(What is required) In the records below, find the line containing "rintro ks hk n rfl" and restate it and all lines after it exactly, through the last line.

Available records START

@[simp] theorem enterDraining_frame (s : State) (c : WithdrawCause) :
    (enterDraining c s).bau.tickCount = s.bau.tickCount ∧ (enterDraining c s).rxp.readyLevel = s.rxp.readyLevel ∧
    (enterDraining c s).rxp.groups = s.rxp.groups ∧ (enterDraining c s).tmu.time = s.tmu.time ∧
    (enterDraining c s).tmu.residue = s.tmu.residue ∧ (enterDraining c s).tmu.integral = s.tmu.integral ∧
    (enterDraining c s).tmu.everLocked = s.tmu.everLocked ∧ (enterDraining c s).tmu.lockCount = s.tmu.lockCount ∧
    (enterDraining c s).tmu.rateLimitCount = s.tmu.rateLimitCount ∧
    (enterDraining c s).tmu.lastError = s.tmu.lastError ∧ (enterDraining c s).tmu.settings = s.tmu.settings ∧
    (enterDraining c s).tmu.label = s.tmu.label ∧ (enterDraining c s).tmu.lastRef = s.tmu.lastRef ∧
    (enterDraining c s).src.quality = s.src.quality ∧ (enterDraining c s).src.priority = s.src.priority ∧
    (enterDraining c s).src.capable = s.src.capable ∧ (enterDraining c s).sec.forceCause = s.sec.forceCause ∧
    (enterDraining c s).sec.conflictCause = s.sec.conflictCause ∧
    (enterDraining c s).sec.recordLoaded = s.sec.recordLoaded ∧
    (enterDraining c s).sec.slotHeard = s.sec.slotHeard ∧
    (enterDraining c s).sec.ejectorOpened = s.sec.ejectorOpened ∧ (enterDraining c s).sec.seat = s.sec.seat ∧
    (enterDraining c s).sec.eject = s.sec.eject ∧ (enterDraining c s).sec.pgood = s.sec.pgood ∧
    (enterDraining c s).sec.pwren = s.sec.pwren ∧ (enterDraining c s).alu.alert = s.alu.alert ∧
    (enterDraining c s).alu.collector = s.alu.collector ∧ (enterDraining c s).cpt.bits = s.cpt.bits ∧
    (enterDraining c s).cpt.parser = s.cpt.parser ∧
    (enterDraining c s).cpt.incoming = s.cpt.incoming ∧ (enterDraining c s).cpt.replies = s.cpt.replies ∧
    (enterDraining c s).cpt.outgoing = s.cpt.outgoing ∧ (enterDraining c s).cpt.eventMap = s.cpt.eventMap ∧
    (enterDraining c s).cpt.hold = s.cpt.hold ∧ (enterDraining c s).cpt.crst = s.cpt.crst ∧
    (enterDraining c s).pins = s.pins ∧ (enterDraining c s).pinsAhead = s.pinsAhead ∧
    (enterDraining c s).pending = s.pending := by
  unfold enterDraining; dsimp only; simp

@[simp] theorem enterJoined_frame (s : State) :
    (enterJoined s).bau.tickCount = s.bau.tickCount ∧ (enterJoined s).rxp.readyLevel = s.rxp.readyLevel ∧
    (enterJoined s).rxp.groups = s.rxp.groups ∧ (enterJoined s).tmu.time = s.tmu.time ∧
    (enterJoined s).tmu.residue = s.tmu.residue ∧ (enterJoined s).tmu.integral = s.tmu.integral ∧
    (enterJoined s).tmu.everLocked = s.tmu.everLocked ∧ (enterJoined s).tmu.lockCount = s.tmu.lockCount ∧
    (enterJoined s).tmu.rateLimitCount = s.tmu.rateLimitCount ∧ (enterJoined s).tmu.lastError = s.tmu.lastError ∧
    (enterJoined s).tmu.settings = s.tmu.settings ∧ (enterJoined s).tmu.label = s.tmu.label ∧
    (enterJoined s).tmu.lastRef = s.tmu.lastRef ∧ (enterJoined s).src.quality = s.src.quality ∧
    (enterJoined s).src.priority = s.src.priority ∧ (enterJoined s).src.capable = s.src.capable ∧
    (enterJoined s).sec.recordLoaded = s.sec.recordLoaded ∧ (enterJoined s).sec.slotHeard = s.sec.slotHeard ∧
    (enterJoined s).sec.ejectorOpened = s.sec.ejectorOpened ∧ (enterJoined s).sec.seat = s.sec.seat ∧
    (enterJoined s).sec.eject = s.sec.eject ∧ (enterJoined s).sec.pgood = s.sec.pgood ∧
    (enterJoined s).sec.pwren = s.sec.pwren ∧ (enterJoined s).alu.alert = s.alu.alert ∧
    (enterJoined s).alu.collector = s.alu.collector ∧ (enterJoined s).cpt.bits = s.cpt.bits ∧
    (enterJoined s).cpt.parser = s.cpt.parser ∧
    (enterJoined s).cpt.incoming = s.cpt.incoming ∧ (enterJoined s).cpt.replies = s.cpt.replies ∧
    (enterJoined s).cpt.outgoing = s.cpt.outgoing ∧ (enterJoined s).cpt.eventMap = s.cpt.eventMap ∧
    (enterJoined s).cpt.hold = s.cpt.hold ∧ (enterJoined s).cpt.crst = s.cpt.crst ∧
    (enterJoined s).pins = s.pins ∧ (enterJoined s).pinsAhead = s.pinsAhead ∧
    (enterJoined s).pending = s.pending := by
  unfold enterJoined; dsimp only; (repeat' split) <;> simp
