theorem exec_keeps_exists {c : Instr} (hc : l.keptBy c) (h : l.holds s) : ∃ t, exec c s = .next t ∧ l.holds t := by
  cases c with
  | powerOn pins => exact hc.elim
  | tick => exact ⟨_, rfl, tickState_keeps hc h⟩
  | strobePulseEnd g => exact strobePulseEnd_keeps g h
  | dueTimePassed => exact ⟨_, rfl, reportDrained_keeps (sweepLate_keeps h)⟩
  | seatSeated straps =>
    exact ⟨_, rfl, ite_keeps (fun _ => enterSeated_keeps (setSec_keeps ⟨rfl, rfl, rfl⟩ h)) (fun _ => h)⟩
  | seatLoss => exact ⟨_, rfl, ite_keeps (fun _ => enterUnseated_keeps (setSec_keeps ⟨rfl, rfl, rfl⟩ h)) (fun _ => h)⟩
  | ejectOpened => exact ⟨_, rfl, ite_keeps (fun _ => ejectorOpens_keeps (setSec_keeps ⟨rfl, rfl, rfl⟩ h)) (fun _ => h)⟩
  | ejectLatched =>
    exact ⟨_, rfl, ite_keeps (fun _ => ejectorLatches_keeps (setSec_keeps ⟨rfl, rfl, rfl⟩ h)) (fun _ => h)⟩
  | pgoodGood =>
    have htaken : l.holds (s.setSec (fun c => { c with pgood := .taken true })) := setSec_keeps ⟨rfl, rfl, rfl⟩ h
    exact ⟨_, rfl, ite_keeps (fun _ => ite_keeps (fun _ => powerUp_keeps htaken) (fun _ => htaken)) (fun _ => h)⟩
  | pgoodLost => exact ⟨_, rfl, ite_keeps (fun _ => powerLost_keeps (setSec_keeps ⟨rfl, rfl, rfl⟩ h)) (fun _ => h)⟩
  | cardReset => exact ⟨_, rfl, ite_keeps (fun _ => cardReset_keeps h) (fun _ => h)⟩
  | cardResetRelease | holdAsserted | holdReleased =>
    exact ⟨_, rfl, ite_keeps (fun _ => setCpt_keeps (Nat.le_refl _) ⟨rfl, rfl, rfl, rfl⟩ h) (fun _ => h)⟩
  | refEdge k => exact ⟨_, rfl, reportDrained_keeps (refEdge_keeps hc k h)⟩
  | inputAsserted n => exact ⟨_, rfl, assertInput_keeps n h⟩
  | inputDeasserted n => exact ⟨_, rfl, deassertInput_keeps n h⟩
  | alertLevelChange level => exact alertLevelChange_keeps level h
  | settleGapComplete => exact ⟨_, rfl, ite_keeps (fun _ => setBau_tx_keeps rfl h) (fun _ => h)⟩
  | claimPositionBegin k => exact claimPositionBegin_keeps hc k h
  | startMarkerReceived m => exact ⟨_, rfl, beginActivity_keeps _ h⟩
  | strayTransition => exact ⟨_, rfl, beginActivity_keeps _ h⟩
  | collisionDetected => exact collisionDetected_keeps h
  | frameCut a => exact frameCut_keeps a h
  | brokenFrame a => exact brokenFrame_keeps a h
  | ownFrameComplete => exact ownFrameComplete_keeps h
  | dataHeard f =>
    exact ⟨_, rfl, hearFrame_keeps (fun _ _ ht => poolTake_keeps f ht) (fun _ => poolTake_peerStates f) h⟩
  | syncHeard i body =>
    exact ⟨_, rfl, hearFrame_keeps (fun stamp _ ht => takeSync_keeps hc i _ stamp ht)
      (fun _ _ => peerStatesSame_of_ptb (by simp)) h⟩
  | announceHeard i body =>
    exact ⟨_, rfl, hearFrame_keeps (fun _ _ ht => takeAnnounce_keeps i _ _ ht)
      (fun _ _ => peerStatesSame_of_ptb (by simp)) h⟩
  | summaryHeard i body =>
    exact ⟨_, rfl, hearFrame_keeps (fun _ _ ht => storeSummary_keeps i body ht)
      (fun _ => storeSummary_peerStates i body) h⟩
  | joinHeard i body | withdrawHeard i body | goneHeard i body =>
    exact ⟨_, rfl, hearFrame_keeps (fun _ _ ht => ht) (fun _ _ _ => rfl) h⟩
  | readyHeard i =>
    exact ⟨_, rfl, hearFrame_keeps (fun _ _ ht => hearReady_keeps i ht) (fun _ => hearReady_peerStates i) h⟩
  | replyWindowOpen => exact replyWindowOpen_keeps h
  | replyWindowEnd w => exact replyWindowEnd_keeps w h
  | silenceTimeout i => exact silenceTimeout_keeps i h
  | blockedTimerExpiry i =>
    exact ⟨_, rfl, ite_keeps (fun _ => h) (fun _ => setPeer_keeps (fun _ => ⟨countChanges_self _, rfl⟩) h)⟩
  | announceTimerExpiry => exact ⟨_, rfl, ite_keeps (fun _ => h) (fun _ => requestAnnounce_keeps h)⟩
  | announceTimeout i =>
    exact ⟨_, rfl, ite_keeps (fun _ => reportDrained_keeps (dropSource_keeps i h)) (fun _ => h)⟩
  | syncTimeout =>
    exact ⟨_, rfl, ite_keeps (fun _ => h) (fun _ => reportDrained_keeps (loseSource_keeps (bump_keeps _
      (setSrc_keeps rfl rfl rfl (fun _ => rfl) h))))⟩
  | referenceTimeout => exact referenceTimeout_keeps h
  | holdoverTimerExpiry =>
    exact ⟨_, rfl, ite_keeps (fun _ => h)
      (fun _ => raiseInternal_keeps _ (setTmu_keeps_of_same rfl rfl rfl rfl rfl h))⟩
  | lateTimerExpiry | undeliverableTimerExpiry =>
    exact ⟨_, rfl, ite_keeps (fun _ => h) (fun _ => clearKey_keeps _ (setTxs_keeps rfl rfl h))⟩
  | powerGoodTimerExpiry =>
    exact ⟨_, rfl, ite_keeps (fun _ => enterPowerFault_keeps (losePower_keeps h)) (fun _ => h)⟩
  | listenTimerExpiry =>
    exact ⟨_, rfl, ite_keeps (fun _ => ite_keeps (fun _ => enterConflict_keeps _ h) (fun _ => enterJoining_keeps h))
      (fun _ => h)⟩
  | drainTimerExpiry =>
    exact ⟨_, rfl, ite_keeps (fun _ => raiseInternal_keeps _ (enterForced_keeps _ h)) (fun _ => h)⟩
  | goneTimerExpiry => exact ⟨_, rfl, ite_keeps (fun _ => enterIsolated_keeps h) (fun _ => h)⟩
  | noticeTimerExpiry =>
    exact ⟨_, rfl, ite_keeps (fun _ => setSec_keeps ⟨rfl, rfl, rfl⟩ (setPower_keeps _ h)) (fun _ => h)⟩
  | summaryIntervalTimerExpiry | summaryHoldOffTimerExpiry =>
    exact ⟨_, rfl, ite_keeps (fun _ => h)
      (fun _ => request_keeps _ (setTimers_keeps _ ⟨rfl, rfl, rfl, rfl, rfl, rfl, rfl⟩ rfl h))⟩
  | loadComplete memory => exact ⟨_, rfl, ite_keeps (fun _ => completeLoad_keeps _ h) (fun _ => h)⟩
  | messageComplete edges => exact ⟨_, rfl, takeEdges_keeps edges h⟩
  | linkFault =>
    exact ⟨_, rfl, ite_keeps (fun _ => h) (fun _ => bump_keeps _ (setCpt_keeps (Nat.le_refl _) ⟨rfl, rfl, rfl, rfl⟩ h))⟩
  | malformedMessage kind tag => exact ⟨_, rfl, handle_keeps (fun _ ht => refuse_keeps _ _ _ ht) h⟩
  | send m => exact ⟨_, rfl, handle_keeps (fun _ ht => actSend_keeps m ht) h⟩
  | raise code severity => exact ⟨_, rfl, handle_keeps (fun _ ht => actRaise_keeps code severity ht) h⟩
  | clear code => exact ⟨_, rfl, handle_keeps (fun _ ht => actClear_keeps code ht) h⟩
  | ack origin code => exact ⟨_, rfl, handle_keeps (fun _ ht => actAck_keeps origin code ht) h⟩
  | forget slot => exact ⟨_, rfl, handle_keeps (fun _ ht => actForget_keeps slot ht) h⟩
  | withdraw => exact ⟨_, rfl, handle_keeps (fun _ ht => actWithdraw_keeps ht) h⟩
  | rejoin => exact ⟨_, rfl, handle_keeps (fun _ ht => actRejoin_keeps ht) h⟩
  | setQuality q => exact ⟨_, rfl, handle_keeps (fun _ ht => reportDrained_keeps (setQuality_keeps q ht)) h⟩
  | labelSecond x =>
    exact ⟨_, rfl, handle_keeps (fun _ ht => setTmu_keeps_of_same rfl rfl rfl rfl rfl ht) h⟩
  | readState n clear | readTime k n clear | readSources n clear | readAlarms n clear =>
    exact ⟨_, rfl, handle_keeps (fun _ ht => actRead_keeps _ n clear _ ht) h⟩
  | readCounters n => exact ⟨_, rfl, handle_keeps (fun _ ht => actRead_keeps _ n false _ ht) h⟩
  | readPeer n clear => exact ⟨_, rfl, handle_keeps (fun _ ht => actReadPeer_keeps n clear ht) h⟩
  | readCountersClear n => exact ⟨_, rfl, handle_keeps (fun _ ht => clearCounters_keeps (reply_keeps _ ht)) h⟩
  | nextEvent => exact ⟨_, rfl, handle_keeps (fun _ ht => actNextEvent_keeps ht) h⟩
  | arbiterGrant => exact ⟨_, rfl, grant_keeps h⟩
  | replySent => exact replySent_keeps h
  | resultTransferred => exact resultTransferred_keeps h
  | deliverComplete => exact deliverComplete_keeps h

/-- Every command keeps every law, as `Law.keptBy` allows. -/
theorem exec_keeps {c : Instr} {t : State} (hc : l.keptBy c) (hexec : exec c s = .next t) (h : l.holds s) :
    l.holds t := by
  obtain ⟨u, hu, hkept⟩ := exec_keeps_exists hc h
  obtain rfl : t = u := Host.Outcome.next.inj (hexec.symm.trans hu)
  exact hkept

end Sys2Proof.Machine
end

section
/-! The step keeps the laws of the part: the statements on the third to the ninth and the twelfth law, and on what a
step may start and when it may step the time. -/

namespace Sys2Proof.Machine

open Sys2Proof

variable {l : Law} {s : State}

/-! ### From a command to a step -/

/-- The laws that are the part's own. -/
def Law.ofPart : Law → Bool
  | .silent | .timeIs _ => false
  | _ => true

theorem powerOn_holds (hl : l.ofPart = true) (pins : PinLevels) (s : State) :
    l.holds { State.powerOn pins with pinsAhead := s.pinsAhead, pending := s.pending } := by
  cases l with
  | queued => exact Nat.zero_le _
  | store | pool | alert | sourceLost | gate | summary => rfl
  | rate =>
    have hzero : -Config.rateLimit ≤ 0 ∧ 0 ≤ Config.rateLimit := by decide
    exact ⟨hzero, hzero⟩
  | drive | lines | relays => exact ⟨rfl, rfl⟩
  | table => exact ⟨Nat.zero_le _, List.nodup_nil⟩
  | sources => exact ⟨List.Pairwise.nil, rfl⟩
  | events => exact List.Pairwise.nil
  | silent | timeIs x => cases hl

theorem exec_keeps_ofPart {c : Instr} {t : State} (hl : l.ofPart = true) (hexec : exec c s = .next t)
    (h : l.holds s) : l.holds t := by
  have hkept : (∀ pins, c ≠ .powerOn pins) → l.keptBy c := by
    intro hpower
    cases c with
    | powerOn pins => exact absurd rfl (hpower pins)
    | claimPositionBegin k => rintro rfl; cases hl
    | tick | syncHeard i body | refEdge k => rintro x rfl; cases hl
    | _ => trivial
  by_cases hpower : ∃ pins, c = .powerOn pins
  · obtain ⟨pins, rfl⟩ := hpower
    obtain rfl := Host.Outcome.next.inj hexec
    exact powerOn_holds hl pins s
  · exact exec_keeps (hkept fun pins hp => hpower ⟨pins, hp⟩) hexec h

theorem withPending_holds (q : List Instr) (h : l.holds s) : l.holds (s.withPending q) := by cases l <;> exact h

/-- A step is idle, or runs the command at the front of the queue. -/
theorem step_cases {t : State} (hstep : step s = .next t) :
    t = s ∨ ∃ c rest, s.pending = c :: rest ∧ exec c (s.withPending rest) = .next t := by
  unfold step at hstep
  split at hstep
  · exact .inl (Host.Outcome.next.inj hstep).symm
  next c rest hpending => exact .inr ⟨c, rest, hpending, hstep⟩

/-- Every step keeps every law of the part. -/
theorem step_keeps {t : State} (hl : l.ofPart = true) (hstep : step s = .next t) (h : l.holds s) : l.holds t := by
  obtain rfl | ⟨c, rest, -, hexec⟩ := step_cases hstep
  · exact h
  · exact exec_keeps_ofPart hl hexec (withPending_holds rest h)

/-! ### Own frames start where they may (R28, R118, R130) -/

theorem mem_of_headCandidate {blocked : Dest → Bool} {seen : List Dest} {q : List QueueEntry} {n : Nat}
    (h : headCandidate blocked seen q = some n) : ∃ e, q[n]? = some e ∧ e.inFlight = false := by
  induction q generalizing seen n with
  | nil => cases h
  | cons e rest ih =>
    unfold headCandidate at h
    split at h
    next hmeets =>
      obtain rfl := Option.some.inj h
      refine ⟨e, rfl, ?_⟩
      simp only [Bool.and_eq_true, Bool.not_eq_true'] at hmeets
      exact hmeets.2
    next =>
      obtain ⟨m, hm, rfl⟩ := Option.map_eq_some_iff.mp h
      exact ih hm

/-- What a candidate of a class is, state by state (R28). -/
theorem candidateOf_some {cls : Nat} {x : Candidate} (h : s.candidateOf cls = some x) :
    (s.sec.state = .joined ∨ s.sec.state = .draining ∨ (s.sec.state = .joining ∧ x = .internal .join)
        ∨ (s.sec.state = .forced ∧ x = .internal .gone))
      ∧ ∀ n, x = .card .deadline n → cls = 2 ∧ s.cardCandidate .deadline = some n := by
  have hfirst : ∀ k, (s.firstPending [k]).map Candidate.internal = some x → x = .internal k := by
    intro k hk
    obtain ⟨j, hj, rfl⟩ := Option.map_eq_some_iff.mp hk
    rw [List.mem_singleton.mp (List.mem_of_find?_eq_some hj)]
  have hinternal : ∀ ks, (s.firstPending ks).map Candidate.internal = some x → ∀ n, x ≠ .card .deadline n := by
    rintro ks hk n rfl
    obtain ⟨j, -, hj⟩ := Option.map_eq_some_iff.mp hk
    cases hj
  have hother : ∀ c, c ≠ .deadline → (s.cardCandidate c).map (Candidate.card c) = some x →
      ∀ n, x ≠ .card .deadline n := by
    rintro c hc hk n rfl
    obtain ⟨j, -, hj⟩ := Option.map_eq_some_iff.mp hk
    cases hj
    exact hc rfl
  unfold State.candidateOf at h
  split at h
  iterate 2
    next hstate =>
      refine ⟨by simp [hstate], fun n hn => ?_⟩
      split at h
      · exact absurd hn (hinternal _ h n)
      · split at h
        · obtain rfl := Option.some.inj h
          cases hn
        · exact absurd hn (hother .control nofun h n)
      · obtain ⟨j, hj, rfl⟩ := Option.map_eq_some_iff.mp h
        cases hn
        exact ⟨rfl, hj⟩
      · exact absurd hn (hother .bulk nofun h n)
      · cases h
  · split at h
    · exact ⟨.inr (.inr (.inl ⟨‹_›, hfirst _ h⟩)), fun n hn => absurd hn (hinternal _ h n)⟩
    · cases h
  · split at h
    · exact ⟨.inr (.inr (.inr ⟨‹_›, hfirst _ h⟩)), fun n hn => absurd hn (hinternal _ h n)⟩
    · cases h
  all_goals cases h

Available records END

(Expected answer)
    rintro ks hk n rfl
    obtain ⟨j, -, hj⟩ := Option.map_eq_some_iff.mp hk
    cases hj
  have hother : ∀ c, c ≠ .deadline → (s.cardCandidate c).map (Candidate.card c) = some x →
      ∀ n, x ≠ .card .deadline n := by
    rintro c hc hk n rfl
    obtain ⟨j, -, hj⟩ := Option.map_eq_some_iff.mp hk
    cases hj
    exact hc rfl
  unfold State.candidateOf at h
  split at h
  iterate 2
    next hstate =>
      refine ⟨by simp [hstate], fun n hn => ?_⟩
      split at h
      · exact absurd hn (hinternal _ h n)
      · split at h
        · obtain rfl := Option.some.inj h
          cases hn
        · exact absurd hn (hother .control nofun h n)
      · obtain ⟨j, hj, rfl⟩ := Option.map_eq_some_iff.mp h
        cases hn
        exact ⟨rfl, hj⟩
      · exact absurd hn (hother .bulk nofun h n)
      · cases h
  · split at h
    · exact ⟨.inr (.inr (.inl ⟨‹_›, hfirst _ h⟩)), fun n hn => absurd hn (hinternal _ h n)⟩
    · cases h
  · split at h
    · exact ⟨.inr (.inr (.inr ⟨‹_›, hfirst _ h⟩)), fun n hn => absurd hn (hinternal _ h n)⟩
    · cases h
  all_goals cases h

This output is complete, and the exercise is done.